The DNA extraction method is not particularly limited. When genomic DNA is extracted from a biological sample, it can be extracted by a known method in the art such as phenol/chloroform method. A commercially available DNA extraction kit and the like may be used. The fragmentation, size selection, terminal smoothing and the like of the extracted template DNA may be performed, as necessary.

In this embodiment, the lower limit of the copy number of the template DNA is at least 10 copies, preferably 30 copies, and more preferably 50 copies. The upper limit of the copy number of the template DNA is usually 1,000 copies, preferably 500 copies, and more preferably 200 copies. In this embodiment, when the copy number of the template DNA is in the range of 10 copies or more and 1,000 copies or less, it is possible to distinguish the ratio of variants derived from a rare mutation and the ratio of variants derived from an error due to nucleic acid amplification and sequencing. Particularly preferably, the copy number of the template DNA is 100 copies.

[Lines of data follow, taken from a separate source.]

/-! ### The decoder -/

/-- The words that decode to a command, by their fields. -/
theorem decode_eq_command_iff (p : PortId) (w : Word) (i : Instr) : decode p w = .command i ↔
    rsvField w = 0#12 ∧ opField w = opCode i ∧ argField w = i.count ∧ i.port = p := by
  constructor
  · intro h
    unfold decode at h
    split at h
    · cases h
    · next hrsv =>
      refine ⟨not_not.mp hrsv, ?_⟩
      split at h
      · next hop => cases h; exact ⟨hop, rfl, rfl⟩
      · split at h
        · next hop => cases h; exact ⟨hop, rfl, rfl⟩
        · cases h
  · rintro ⟨hrsv, hop, harg, rfl⟩
    cases i with
    | setlen p n => simp [decode, hrsv, hop, harg, opCode, Instr.port, Instr.count]
    | send p n => simp [decode, hrsv, hop, harg, opCode, Instr.port, Instr.count]

/-- Settles O3: a word decodes to a command exactly when its fields are the ones that encoding gives, and the fields are the word. -/
theorem decodeEncodeAgree : Obligations.DecodeEncodeAgree := by
  constructor
  · intro i
    exact (decode_eq_command_iff _ _ i).mpr ⟨rsvField_encode i, opField_encode i, argField_encode i, rfl⟩
  · intro p w i h
    obtain ⟨hrsv, hop, harg, hport⟩ := (decode_eq_command_iff p w i).mp h
    refine ⟨?_, hport⟩
    rw [encode_eq_append, ← harg, ← hrsv, ← hop, fields_append]

theorem decode_of_rsvField_ne {w : Word} (h : rsvField w ≠ 0#12) (p : PortId) : decode p w = .illegal .reservedBits :=
  if_pos h

theorem decode_of_opField_ne {w : Word} (hrsv : rsvField w = 0#12) (h1 : opField w ≠ 0x1#4) (h2 : opField w ≠ 0x2#4) (p : PortId) :
    decode p w = .illegal .reservedOp := by
  simp [decode, hrsv, h1, h2]

/-- Settles O2: the masks of the opcode table read the fields RSV and OP, on whose values the decoder decides. -/
theorem decodeFollowsOpcodeTable : Obligations.DecodeFollowsOpcodeTable := by
  intro p w
  refine ⟨fun hrsv => ?_, fun hrow => ?_, fun hrow => ?_, fun hrsv h1 h2 => ?_⟩
  · exact decode_of_rsvField_ne (mt (rsvField_eq_zero_iff w).mp hrsv) p
  · obtain ⟨hrsv, hop⟩ := fields_of_row (op := 0x1#4) hrow
    exact (decode_eq_command_iff p w _).mpr ⟨hrsv, hop, argField_eq_ofNat w, rfl⟩
  · obtain ⟨hrsv, hop⟩ := fields_of_row (op := 0x2#4) hrow
    exact (decode_eq_command_iff p w _).mpr ⟨hrsv, hop, argField_eq_ofNat w, rfl⟩
  · exact decode_of_opField_ne ((rsvField_eq_zero_iff w).mpr hrsv) (mt (opField_eq_iff w 0x1#4).mp h1)
      (mt (opField_eq_iff w 0x2#4).mp h2) p

/-- Settles O1: eight closed facts, each the value of the decoder on one word. -/
theorem sampleCommandWordsDecode : Obligations.SampleCommandWordsDecode := by
  unfold Obligations.SampleCommandWordsDecode
  decide

end Sys2Proof
end

section
/-! PROOFS, family 41_datapath: HSV2RGB_D (R78 to R83, R88) by its levels, the converter parameter (R77), and the test-only decoder as the
encoder's inverse (R89). -/

namespace Sys2Proof.Machine

/-! ### The hue's sector and offset -/

theorem hueScaled_eq (hue : Byte) : hueScaled hue = 64 * hueSector hue + hueOffset hue := (Nat.div_add_mod _ 64).symm

theorem hueOffset_lt (hue : Byte) : hueOffset hue < 64 := Nat.mod_lt _ (by decide)

/-- The scaled hue reaches 64 at hue 86 and 128 at hue 171. -/
theorem hueSector_eq (hue : Byte) : hueSector hue = if hue.toNat ≤ 85 then 0 else if hue.toNat ≤ 170 then 1 else 2 := by
  unfold hueSector hueScaled
  split
  · omega
  · split <;> omega

theorem hueSector_lt (hue : Byte) : hueSector hue < 3 := by
  rw [hueSector_eq]
  split
  · decide
  · split <;> decide

/-! ### The levels of HSV2RGB_D -/

section
variable (hue sat val : Byte)

theorem baseLevel_le : baseLevel sat val ≤ val.toNat :=
  Nat.div_le_of_le_mul ((Nat.mul_le_mul_left _ (Nat.sub_le 255 _)).trans_eq (Nat.mul_comm _ _))

/-- The amplitude never underflows (R88). -/
theorem baseLevel_add_amplitude : baseLevel sat val + amplitude sat val = val.toNat :=
  Nat.add_sub_cancel' (baseLevel_le sat val)

theorem baseLevel_of_sat_zero : baseLevel 0#8 val = val.toNat := Nat.mul_div_cancel _ (by decide)

theorem baseLevel_of_sat_full : baseLevel 255#8 val = 0 := Nat.zero_div 255

/-- A level above the base by a part of the amplitude lies between the base and the value. -/
theorem partLevel_mem_Icc {k : Nat} (hk : k ≤ 64) :
    baseLevel sat val + amplitude sat val * k / 64 ∈ Set.Icc (baseLevel sat val) val.toNat := by
  have hpart : amplitude sat val * k / 64 ≤ amplitude sat val :=
    Nat.div_le_of_le_mul ((Nat.mul_le_mul_left _ hk).trans_eq (Nat.mul_comm _ _))
  exact ⟨Nat.le_add_right _ _, (Nat.add_le_add_left hpart _).trans_eq (baseLevel_add_amplitude sat val)⟩

/-- The two parts of the amplitude sum to it before the truncating divisions, which lose at most one together. -/
theorem riseLevel_add_fallLevel :
    riseLevel hue sat val + fallLevel hue sat val = 2 * baseLevel sat val + amplitude sat val ∨
      riseLevel hue sat val + fallLevel hue sat val + 1 = 2 * baseLevel sat val + amplitude sat val := by
  have hsum : amplitude sat val * hueOffset hue + amplitude sat val * (64 - hueOffset hue) = amplitude sat val * 64 := by
    rw [← Nat.mul_add, Nat.add_sub_cancel' (hueOffset_lt hue).le]
  unfold riseLevel fallLevel
  omega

The means of adjusting the copy number of the template DNA in the sample to 1,000 copies or less is not particularly limited. It is known in the art that 1 ng of genomic DNA corresponds to 300 copies. Accordingly, the concentration of the genomic DNA extracted from the biological sample is measured by a spectrophotometer, and a sample containing not more than 1,000 copies, i.e., not more than 3.33 ng of the genomic DNA may be prepared by dilution based on the concentration. A predetermined gene in the template DNA may be quantitatively determined by real-time PCR, and the copy number of the template DNA may be determined from the quantitative result. As the predetermined gene to be quantitatively determined by real-time PCR, a gene present in any molecule of the template DNA is suitable. Examples of the gene include, in human genomic DNA, ALB, GAPDH, KCNA1, ARHGEF4, RAPGEFL1, and the like. Real-time PCR is particularly preferable since the accurate copy number of template DNA can be determined.

In the detection method of this embodiment, the template DNA contained in the sample is amplified to prepare a library, and sequencing of this library is performed.

The amplification of the template DNA is preferably performed by PCR-based method. A primer pair capable of amplifying a region to be analyzed in the template DNA is designed, and the template DNA is amplified by PCR method using this primer pair, whereby an amplicon can be obtained. The region to be analyzed is concentrated from the fragmented genomic DNA by sequence capture method, and an amplicon may be obtained using this region as template DNA.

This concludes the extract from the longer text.